» **Task prompt**
Take the entries that follow and return exactly the lines from the one holding "the core. -/" through the one holding "receive queue. -/", both included. Nothing else is needed.
====== Data in this exercise
-- ==== Sys2Proof/Word.lean ====
section
/-! DEFINITION. The word and byte types of the machine (R1: bit 0 is the least significant). -/

namespace Sys2Proof

/-- A 64-bit scalar register, status register or address. -/
abbrev Word := BitVec 64

/-- One byte of memory. -/
abbrev Byte := BitVec 8

end Sys2Proof
end

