/-- A stream register with the context bound to it (R176 to R193, R389). -/
structure Stream where
  state : StreamState := .free
  desc  : Desc := {}
  pin   : Bool := false
  acc   : Word := 0
  flg   : BitVec 5 := 0
  fidx  : Nat := 0
  didx  : Nat := 0
  hops  : BitVec 16 := 0
  epoch : BitVec 16 := 0
  ev    : BitVec 4 := 0
  hh    : Bool := false
  hp    : Bool := false
  fcode : BitVec 8 := 0
  /-- Faulting element and what EINFO0 reports of it (R192, R389). -/
  faultJ : Nat := 0
  faultInfo : Word := 0
  faultLevel : Nat := 0
  goPc  : Word := 0
  /-- Elements that lie in the core's buffer, and elements a station has sent that have not arrived (R187). -/
  buf   : List (Nat × Word) := []
  sent  : List (Nat × Word) := []
  /-- Pending indices of the alias guard (R190) and the re-read values on their way to the core. -/
  pend  : List Nat := []
  answers : List (Nat × Word) := []
  /-- The station that holds the saddlebag while it is away (R186): the die with a slice, or with 160 + 576 k + channel for a
  controller of stack k. -/
  station : Option (BitVec 2 × Nat) := none
  /-- The index an indexed stream has read for element `fidx` (R191), and those of the elements that it has fetched (R190). -/
  index : Option Word := none
  read  : List (Nat × Nat) := []
  /-- The next read is held at a home in transit (R187, R347). -/
  grant : Option Grant := none
  /-- The saddlebag is coming home to become recalled (R178, R200), or running (R203). -/
  recalling : Bool := false
  homing : Bool := false
  /-- The page of a faulted stream's FCODE 5 was resumed while its context lay saved (R192, R335). -/
  filled : Bool := false
  /-- The line a sink store waits to mark, the clk of its start, and whether the type 7 record has been posted (R328). -/
  markWait : Option (Nat × Nat × Bool) := none
  /-- The home port that holds the sink store in replay, its address, and the clk of its arrival (R374). -/
  traced : Option (BitVec 22 × Nat × Nat) := none
deriving DecidableEq, Repr

/-- A word in a receive queue, with what R370 and R371 measure. -/
structure QWord where
  word    : PortWord
  arrival : BitVec 32
deriving DecidableEq, Repr

/-- A port (R259): PBn without RCNT and the slot receive queue. -/
structure Port where
  pb    : Word := 0
  queue : List QWord := []
deriving DecidableEq, Repr

/-- Context state (R236). -/
inductive CState where
  | free | ready | running | waiting | parked | preempted | migrating | dumped
deriving DecidableEq, Repr

/-- What a waiting task waits for (R237). -/
inductive Wait where
  /-- nothing -/
  | none
  /-- a stall that ends by executing the instruction again -/
  | retry
  /-- YIELD with amount 0: the tasks that have not issued since (R250) -/
  | yield (peers : List Tid)
  /-- YIELD with an amount: the clk at which it ends (R250) -/
  | count (until_ : Nat)
  /-- WFE's monitor: line, clk of the arm, whether a write has performed since, and what it returns once it ended: 1 or 2,
  0 while it waits (R255) -/
  | wfe (line : Nat) (since : Nat) (fired : Bool) (result : BitVec 2)
  /-- a counter-wait slot: counter, target, the value that met it (R306, R314), and whether it is the PH of a record, which reads as
  0 while the record is not initialised (R317) -/
  | counter (pa : Nat) (target : Nat) (met : Option Word) (phase : Bool)
  /-- RAWAIT's monitor on a ring header (R269) -/
  | ring (line : Nat) (fired : Bool)
  /-- LAUNCH or EMIT on a full stage queue: kernel slot, stage, and whether an abort has ended it (R286, R292, R294) -/
  | post (kid : BitVec 6) (stage : Nat) (aborted : Bool)
  /-- a code store that waits for a mark: line, clk of its start (R328) -/
  | mark (line : Nat) (since : Nat)
  /-- a tile access that waits for a halter or has halters to take (R213) -/
  | halter
  /-- a frame in transit (R98): the stack, whether the request is held at its home to be served at the new one (R345), and the clk of
  its arrival -/
  | transit (stack : BitVec 4) (held : Bool) (since : Nat)
  /-- a walk that must set the code bit of an executable page before its translation is installed (R327) -/
  | walk (va : Word)
  /-- SENDM to a mailbox whose binding holds an activation in delivery (R266): the mailbox line's address -/
  | send (pa : Nat)
  /-- a word that a peer package has still to accept (R261): its sequence and its number -/
  | peer (key seq : Nat)
  /-- a store that its home port holds in replay (R374): the port, its address, and the clk of its arrival -/
  | traced (port : BitVec 22) (pa : Nat) (since : Nat)
deriving DecidableEq, Repr

/-- A physical tile (R207): 32 rows of 64 bytes, tag, 128 scale bytes, a has-special bit per row, and whether a TLD has it
loading (R209). -/
structure Tile where
  rows    : BitVec 16384 := 0
  scales  : BitVec 1024 := 0
  special : BitVec 32 := 0
  tag     : Fmt := .raw
  loading : Bool := false
deriving DecidableEq, Repr

/-- Where the halter of a line is held (R213): its home L2 slice on the issuing die, that slice and the home L3 slice, or the home
channel controller. -/
inductive HalterLevel where | slice | l3 | channel
deriving DecidableEq, Repr

/-- A halter (R168, R213): the line, its holder, where it is held, and the issuing die. -/
structure Halter where
  line  : Nat
  tid   : Tid
  level : HalterLevel
  die   : Nat
deriving DecidableEq, Repr

/-- A tile access that takes its halters one at a time (R213, R214): the physical tile, the lines it needs in address order with the
level of each halter, and how many it holds, the addresses of its rows and scales (virtual and physical), whether it stores, what it stores, and the tag it
loads. -/
structure TileAccess where
  pt    : Nat
  lines : List (Nat × HalterLevel)
  held  : Nat
  rows  : List (Word × Nat)
  scs   : List (Word × Nat)
  store : Bool
  copy  : Tile
  tag   : Fmt
  o     : Ops
deriving DecidableEq, Repr

/-- What a dumped context reports (R246). -/
structure Dump where
  ecause : Word
  epc    : Word
  info0  : Word := 0
  info1  : Word := 0
  info2  : Word := 0
deriving DecidableEq, Repr

/-- A send to a peer package that has not completed (R261, R363): the PC of its instruction and the one that follows it, the sequence
key and the number of the word. -/
structure PeerSend where
  pc   : Word
  next : Word
  key : Nat
  seq : Nat
deriving DecidableEq, Repr
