/-- 2^x. DEDUCED: assumption 10. -/
def exp2Num (neg : Bool) (m : Nat) (e : Int) : FNum :=
  if m = 0 then .fin false 1 0
  else if 12 < topBit m e then (if neg then .fin false 1 (-10000) else .fin false 3 10000)
  else if topBit m e < -100 then justOff false 1 0 (!neg)
  else if 0 ≤ e ∨ m % 2 ^ (-e).toNat = 0 then
    .fin false 1 (if neg then -(m * 2 ^ e.toNat / 2 ^ (-e).toNat : Nat) else (m * 2 ^ e.toNat / 2 ^ (-e).toNat : Nat))
  else
    let z := toFix neg m e
    let n := z / 2 ^ fixBits
    let r := (z - n * 2 ^ fixBits).toNat * ln2Fix / 2 ^ fixBits
    .fin false (2 * expSum r 90 (2 ^ fixBits) + 1) (n - fixBits - 1)
/-- log2 x for x > 0. DEDUCED: assumption 10. -/
def log2Num (m : Nat) (e : Int) : FNum :=
  let n : Int := topBit m e
  if m = 2 ^ m.log2 then .fin (decide (n < 0)) n.natAbs 0
  else
    let a := m * 2 ^ (fixBits - m.log2)
    let l := (lnFix a * 2 ^ fixBits / ln2Fix : Nat)
    let z : Int := n * 2 ^ fixBits + l
    .fin (decide (z < 0)) (2 * z.natAbs + 1) (-(fixBits : Int) - 1)
/-- tanh x. DEDUCED: assumption 10. -/
def tanhNum (neg : Bool) (m : Nat) (e : Int) : FNum :=
  if m = 0 then .fin neg 0 0
  else if topBit m e < -60 then justOff neg m e false
  else if 6 < topBit m e then justOff neg 1 0 false
  else
    let (a, n) := expFix (2 * toFix false m e)
    let y := a * 2 ^ n.toNat
    .fin neg (2 * ((y - 2 ^ fixBits) * 2 ^ fixBits / (y + 2 ^ fixBits)) + 1) (-(fixBits : Int) - 1)
/-- 1 ÷ (1 + e^−x). DEDUCED: assumption 10. -/
def sigmNum (neg : Bool) (m : Nat) (e : Int) : FNum :=
  if m = 0 then .fin false 1 (-1)
  else if topBit m e < -100 then justOff false 1 (-1) (!neg)
  else if 12 < topBit m e then (if neg then .fin false 1 (-10000) else justOff false 1 0 false)
  else
    let (a, n) := expFix (toFix neg m e)
    -- e^x = a · 2^(n − fixBits); the result is e^x ÷ (1 + e^x)
    if 0 ≤ n then
      let y := a * 2 ^ n.toNat
      .fin false (2 * (y * 2 ^ fixBits / (y + 2 ^ fixBits)) + 1) (-(fixBits : Int) - 1)
    else
      let d := 2 ^ fixBits * 2 ^ (-n).toNat + a
      .fin false (2 * (a * 2 ^ (fixBits + (-n).toNat) / d) + 1) (n - fixBits - 1)

/-- A special function of R133 with its special cases. DEDUCED: assumption 10. -/
def sfNum (k : SfFn) (x : FNum) : FNum × BitVec 6 :=
  match x with
  | .nan s => (.nan false, flagIf s flagNV)
  | .inf neg =>
    match k with
    | .rcp => (.fin neg 0 0, 0)
    | .sqrt => if neg then (.nan false, flagNV) else (.inf false, 0)
    | .rsqrt => if neg then (.nan false, flagNV) else (.fin false 0 0, 0)
    | .exp2 => if neg then (.fin false 0 0, 0) else (.inf false, 0)
    | .log2 => if neg then (.nan false, flagNV) else (.inf false, 0)
    | .tanh => (.fin neg 1 0, 0)
    | .sigm => if neg then (.fin false 0 0, 0) else (.fin false 1 0, 0)
  | .fin neg m e =>
    match k with
    | .rcp => if m = 0 then (.inf neg, flagDZ) else (.fin neg (divSticky 1 m).1 ((divSticky 1 m).2 - e), 0)
    | .sqrt =>
      if m = 0 then (.fin neg 0 0, 0) else if neg then (.nan false, flagNV)
      else (.fin false (sqrtSticky m e).1 (sqrtSticky m e).2, 0)
    | .rsqrt =>
      if m = 0 then (.inf neg, flagDZ) else if neg then (.nan false, flagNV)
      else (.fin false (rsqrtSticky m e).1 (rsqrtSticky m e).2, 0)
    | .exp2 => (exp2Num neg m e, 0)
    | .log2 => if m = 0 then (.inf true, flagDZ) else if neg then (.nan false, flagNV) else (log2Num m e, 0)
    | .tanh => (tanhNum neg m e, 0)
    | .sigm => (sigmNum neg m e, 0)

/-! ### Comparison, minimum and maximum -/

/-- a < b of numbers that are not NaN; −0 equals +0. -/
def ltNum (a b : FNum) : Bool :=
  match a, b with
  | .inf n, .inf n' => n && !n'
  | .inf n, _ => n
  | _, .inf n => !n
  | _, _ => let q := min a.exp b.exp; decide (a.units q < b.units q)
/-- Equality of value. -/
def eqNum (a b : FNum) : Bool := !a.isNan && !b.isNan && !ltNum a b && !ltNum b a

/-- Floating minimum or maximum (R123): −0 below +0, the number where one is a NaN. -/
def FFmt.minmax (f : FFmt) (greatest : Bool) (x y : Nat) : Nat × BitVec 6 :=
  let a := f.decode x
  let b := f.decode y
  let nv := flagIf (a.isSnan || b.isSnan) flagNV
  if a.isNan && b.isNan then (f.nanBits, nv)
  else if a.isNan then (y, nv) else if b.isNan then (x, nv)
  else
    let less := ltNum a b || (!ltNum b a && a.sign && !b.sign)
    (if less != greatest then x else y, nv)

/-! ### Block formats (R28 to R31, R43) -/

/-- Twice the magnitude of an element code's low three bits by element type: E2M1 (MXFP4 and OB4 type 1), power of two,
hybrid (R30). -/
def elemTwice (ty : Nat) (c : Nat) : Nat :=
  if ty = 1 then (if c = 0 then 0 else if c = 1 then 1 else if c = 2 then 2 else if c = 3 then 3 else if c = 4 then 4
    else if c = 5 then 6 else if c = 6 then 8 else 12)
  else if ty = 2 then (if c = 0 then 0 else 2 ^ c)
  else (if c = 0 then 0 else if c = 1 then 2 else if c = 2 then 4 else if c = 3 then 6 else if c = 4 then 8
    else if c = 5 then 12 else if c = 6 then 16 else 24)
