-- ==== Sys2Proof/Machine/Trace.lean ====
section
/-! DEFINITION. Rings as an agent reads them (R268), and the home ports' part in trace and replay (R373, R374): what a task's store does
before its port places it. -/

namespace Sys2Proof.Machine

open Sys2Proof

/-! ### Rings (R268) -/

/-- The bytes at a virtual address that an agent reads or writes whole within a line or page; none where it cannot, or not yet. -/
def State.agentLoc (s : State) (w : Who) (n : Want) (va : Word) : Option Nat :=
  match s.check w n va with | .ok (.phys pa _) => if s.halters.any (·.line == lineOf pa) then none else some pa | _ => none
/-- Must an agent's access wait: for a hand-over (R98), a halter (R168) or a way between the dies (R360)? -/
def State.agentWaits (s : State) (w : Who) (n : Want) (va : Word) : Bool :=
  match s.check w n va with
  | .ok (.phys pa _) => s.halters.any (·.line == lineOf pa)
  | .ok (.scratch _) => false
  | .error b => b.waits

/-- A ring header. -/
structure Ring where
  pa : Nat
  wp : Nat
  rp : Nat
  base : Word
  nslot : Nat
  slotb : Nat
  freec : Word
deriving DecidableEq, Repr

/-- The header at a physical address (R268). -/
def State.ringAt (s : State) (pa : Nat) : Ring where
  pa := pa
  wp := s.word pa
  rp := s.word (pa + 8)
  base := BitVec.ofNat 64 (s.word (pa + 16))
  nslot := s.mem.read (pa + 24) 4
  slotb := s.mem.read (pa + 28) 4
  freec := BitVec.ofNat 64 (s.word (pa + 32))

/-- Limits of R268. DEDUCED: assumption 48. -/
def Ring.legal (r : Ring) : Bool :=
  decide (1 ≤ r.nslot) && decide (r.nslot ≤ 2 ^ 20) && r.slotb % 64 == 0 && decide (64 ≤ r.slotb) && decide (r.slotb ≤ 65536) &&
    r.base.toNat % 64 == 0

/-- Slots published and not released (R269), exactly. DEDUCED: assumption 48. -/
def Ring.used (r : Ring) : Int := (r.wp : Int) - r.rp

/-! ### Home ports (R373, R374) -/

/-- The paddock's trace mode (R373, R383). -/
def Paddock.traceMode (p : Paddock) : BitVec 2 := if p.feat.getLsbD 2 then p.dbgctl.extractLsb' 0 2 else 0
/-- A home port's place in the order of PORT (R374, R380): 160 slices and 4,608 channel controllers on each die.
DEDUCED: assumption 58. -/
def portIndex (port : BitVec 22) : Nat :=
  let die := (port.extractLsb' 19 2).toNat
  let n := (port.extractLsb' 0 19).toNat
  if port.getLsbD 21 then 640 + 4608 * die + n else 160 * die + n
/-- Who a home port reads its ring as. DEDUCED: assumption 40. -/
def Paddock.portWho (p : Paddock) (port : BitVec 22) : Who :=
  { core := 2304 * (port.extractLsb' 19 2).toNat, aspace := p.cfg.aspace, sup := true, tenant := p.cfg.tenant }
/-- Address of the header of a home port's ring. -/
def Paddock.ringVa (p : Paddock) (port : BitVec 22) : Word := p.cfg.trace + BitVec.ofNat 64 (64 * portIndex port)
/-- The ring of a home port, where it can be reached. -/
def State.traceRing (s : State) (p : Paddock) (port : BitVec 22) : Option Ring :=
  if p.cfg.trace = 0 then none
  else (s.agentLoc (p.portWho port) { r := true, w := true } (p.ringVa port)).map s.ringAt
/-- Physical address of the slot of entry k of a ring. -/
def State.traceSlot (s : State) (p : Paddock) (port : BitVec 22) (r : Ring) (k : Nat) : Option Nat :=
  s.agentLoc (p.portWho port) { r := true, w := true } (r.base + BitVec.ofNat 64 (k % r.nslot * r.slotb))
/-- Key of what a home port keeps for a paddock. -/
def tracePortKey (tenant : BitVec 12) (port : BitVec 22) : Nat := (tenant ++ port).toNat
def State.tracePort (s : State) (tenant : BitVec 12) (port : BitVec 22) : TracePort := smapGet {} s.tracePorts (tracePortKey tenant port)
def State.setTracePort (s : State) (tenant : BitVec 12) (port : BitVec 22) (x : TracePort) : State :=
  { s with tracePorts := smapSet {} s.tracePorts (tracePortKey tenant port) x }

/-- A 16-byte trace entry (R373): sequence number, source core, physical address. DEDUCED: assumption 58. -/
def traceEntry (seq : BitVec 32) (src : BitVec 14) (pa : Word) : BitVec 128 := (pa ++ 0#18 ++ src ++ seq : BitVec 128)

/-- Entry k of a ring as it stands in memory; 0 where it cannot be read. -/
def State.traceAt (s : State) (p : Paddock) (port : BitVec 22) (r : Ring) (k : Nat) : BitVec 128 :=
  match s.traceSlot p port r k with | some q => BitVec.ofNat 128 (s.mem.read q 16) | none => 0
def traceSrc (e : BitVec 128) : BitVec 14 := e.extractLsb' 32 14
def tracePa (e : BitVec 128) : Word := e.extractLsb' 64 64
/-- Does an arrival match an entry (R374)? -/
def traceMatch (e : BitVec 128) (a : BitVec 14 × Word) : Bool := traceSrc e == a.1 && tracePa e == a.2

/-- Write the trace entry of an arrival (R373): none where the ring is full, or cannot be reached. -/
def State.traceWrite (s : State) (p : Paddock) (port : BitVec 22) (r : Ring) (src : BitVec 14) (pa : Word) : Option State :=
  if (r.nslot : Int) ≤ r.used then none
  else match s.traceSlot p port r r.wp with
  | none => none
  | some q =>
    let x := s.tracePort p.cfg.tenant port
    some (((s.poke q 16 (traceEntry x.seq src pa).toNat).poke r.pa 8 (r.wp + 1)).setTracePort p.cfg.tenant port { x with seq := x.seq + 1 })

/-- The home port that places a task's store (R373, R374): the line's L2 slice on the core's die, or for a UNC page the channel
controller on the owning die's side, numbered 576 × (position among the die's eight stacks) + channel. DEDUCED: assumption 58. -/
def State.portOf (s : State) (core pa : Nat) (e : Word) : BitVec 22 :=
  if pteMode e = 2 then
    let k := stackOf pa
    let die := s.homeDie pa
    1#1 ++ BitVec.ofNat 2 die ++ BitVec.ofNat 19 (576 * ((if k / 4 = die then 0 else 4) + k % 4) + channelOf pa)
  else 0#1 ++ BitVec.ofNat 2 (core / 2304) ++ BitVec.ofNat 19 (sliceOf pa)

/-- How many of the next entries, at most eight, there are. -/
def Ring.near (r : Ring) : Nat := min 8 (r.wp - r.rp)
/-- Does an arrival match one of the next eight entries (R374)? -/
def State.traceNear (s : State) (p : Paddock) (port : BitVec 22) (r : Ring) (a : BitVec 14 × Word) : Bool :=
  (List.range r.near).any fun k => traceMatch (s.traceAt p port r (r.rp + k)) a
/-- Does an arrival match the next entry? -/
def State.traceFirst (s : State) (p : Paddock) (port : BitVec 22) (r : Ring) (a : BitVec 14 × Word) : Bool :=
  decide (r.rp < r.wp) && traceMatch (s.traceAt p port r r.rp) a

/-- A home port places the arrival of a core at an address (R373, R374): in record mode its entry is written, in replay mode it is the next
entry. None: the port holds it, while the ring is full or until its turn comes. A line that the core holds exclusive never comes to a
port. DEDUCED: assumption 58. -/
def State.placeAt (s : State) (p : Paddock) (core pa : Nat) (e : Word) : Option State :=
  if p.traceMode = 0 ∨ p.traceMode = 3 ∨ (pteMode e = 0 ∧ (s.line core (lineOf pa)).excl = true) then some s
  else
    let port := s.portOf core pa e
    let a : BitVec 14 × Word := (BitVec.ofNat 14 core, BitVec.ofNat 64 pa)
    match s.traceRing p port with
    | none => if p.cfg.trace ≠ 0 ∧ s.agentWaits (p.portWho port) { r := true, w := true } (p.ringVa port) = true then none else some s
    | some r =>
      if p.traceMode = 1 then s.traceWrite p port r a.1 a.2
      else if s.traceFirst p port r a then some (s.poke (r.pa + 8) 8 (r.rp + 1))
      else none

/-- What tracing does with a plain store, AMO, CAS or FAMO of a task before its home port places it (R373, R374).
DEDUCED: assumption 58. -/
def State.tracedFor (s : State) (t : Task) (l : Loc) : Except Stop State :=
  match l, s.paddock t.tenant with
  | .phys pa e, some p =>
    match s.placeAt p t.core pa e with
    | some s1 => .ok s1
    | none =>
      if p.traceMode = 1 then .error (.wait .retry)
      else .error (.wait (.traced (s.portOf t.core pa e) pa (match t.wait with | .traced _ _ c => c | _ => s.clk)))
  | _, _ => .ok s

/-- Tracing of an access of the executing task. -/
def State.traced (s : State) (l : Loc) : Except Stop State := s.tracedFor s.task l

/-- The arrivals that a task has at home ports which hold them in replay (R374): its waiting store, and the sinks of its streams, each
with its port, its address and the clk of its arrival. -/
def Task.heldArrivals (t : Task) : List (BitVec 22 × Nat × Nat) :=
  (match t.wait with | .traced q pa c => if t.cstate = .waiting then [(q, pa, c)] else [] | _ => []) ++
    (if t.streaming then t.streams.toList.filterMap (·.traced) else [])
/-- Does an arrival that its port holds wait for one that came to the port before it? -/
def State.heldBefore (s : State) (tenant : BitVec 12) (port : BitVec 22) (since : Nat) : Bool :=
  s.tasks.any fun u => u.tenant == tenant && u.heldArrivals.any fun x => x.1 == port && decide (x.2.2 < since)
/-- May the arrival of a task that its port holds go on (R374): does it match the next entry, or, once the paddock replays no longer, did
no other held arrival come before it? -/
def State.traceFree (s : State) (t : Task) (x : BitVec 22 × Nat × Nat) : Bool :=
  match s.paddock t.tenant with
  | none => true
  | some p =>
    if p.traceMode ≠ 2 then !s.heldBefore t.tenant x.1 x.2.2 else
      (match s.traceRing p x.1 with
       | none => true
       | some r => s.traceFirst p x.1 r (BitVec.ofNat 14 t.core, BitVec.ofNat 64 x.2.1))

/-- A store, AMO, CAS or FAMO of the executing task: the trace, then the store. -/
def State.tracedStore (s : State) (va : Word) (l : Loc) (n v : Nat) : Except Stop State := do
  let s1 ← s.traced l
  s1.storeLoc va l n v

/-- A plain store that an instruction makes: its address, place, size and value. -/
structure Put where
  va : Word
  loc : Loc
  n : Nat
  v : Nat
deriving DecidableEq, Repr
/-- The stores of the executing instruction from number `k` on, one after another: where one must wait, those before it have been made
(R373, R374). DEDUCED: assumption 58. -/
def State.storeFrom (s : State) : Nat → List Put → Except Stop State
  | _, [] => .ok (s.setTask { s.task with stored := none })
  | k, x :: xs =>
    match s.tracedStore x.va x.loc x.n x.v with
    | .ok s1 => s1.storeFrom (k + 1) xs
    | .error (.wait w) =>
      .error (if k = 0 then .wait w else .partly (s.setTask { s.task with stored := some (s.task.pc, k) }) w)
    | .error e => .error e
/-- How many of its stores the instruction at the program counter has made. -/
def Task.storesMade (t : Task) : Nat := match t.stored with | some (pc, k) => if pc = t.pc then k else 0 | none => 0
/-- The stores of the executing instruction, without those that it has made before it waited. -/
def State.storeEach (s : State) (xs : List Put) : Except Stop State := s.storeFrom s.task.storesMade (xs.drop s.task.storesMade)

end Sys2Proof.Machine
end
============
» **Completed exercise**
  /-- Pending indices of the alias guard (R190) and the re-read values on their way to the core. -/
  pend  : List Nat := []
  answers : List (Nat × Word) := []
  /-- The station that holds the saddlebag while it is away (R186): the die with a slice, or with 160 + 576 k + channel for a
  controller of stack k. -/
  station : Option (BitVec 2 × Nat) := none
  /-- The index an indexed stream has read for element `fidx` (R191), and those of the elements that it has fetched (R190). -/
  index : Option Word := none
  read  : List (Nat × Nat) := []
  /-- The next read is held at a home in transit (R187, R347). -/
  grant : Option Grant := none
  /-- The saddlebag is coming home to become recalled (R178, R200), or running (R203). -/
  recalling : Bool := false
  homing : Bool := false
  /-- The page of a faulted stream's FCODE 5 was resumed while its context lay saved (R192, R335). -/
  filled : Bool := false
  /-- The line a sink store waits to mark, the clk of its start, and whether the type 7 record has been posted (R328). -/
  markWait : Option (Nat × Nat × Bool) := none
  /-- The home port that holds the sink store in replay, its address, and the clk of its arrival (R374). -/
  traced : Option (BitVec 22 × Nat × Nat) := none
deriving DecidableEq, Repr

/-- A word in a receive queue, with what R370 and R371 measure. -/
structure QWord where
  word    : PortWord
  arrival : BitVec 32
deriving DecidableEq, Repr

/-- A port (R259): PBn without RCNT and the slot receive queue. -/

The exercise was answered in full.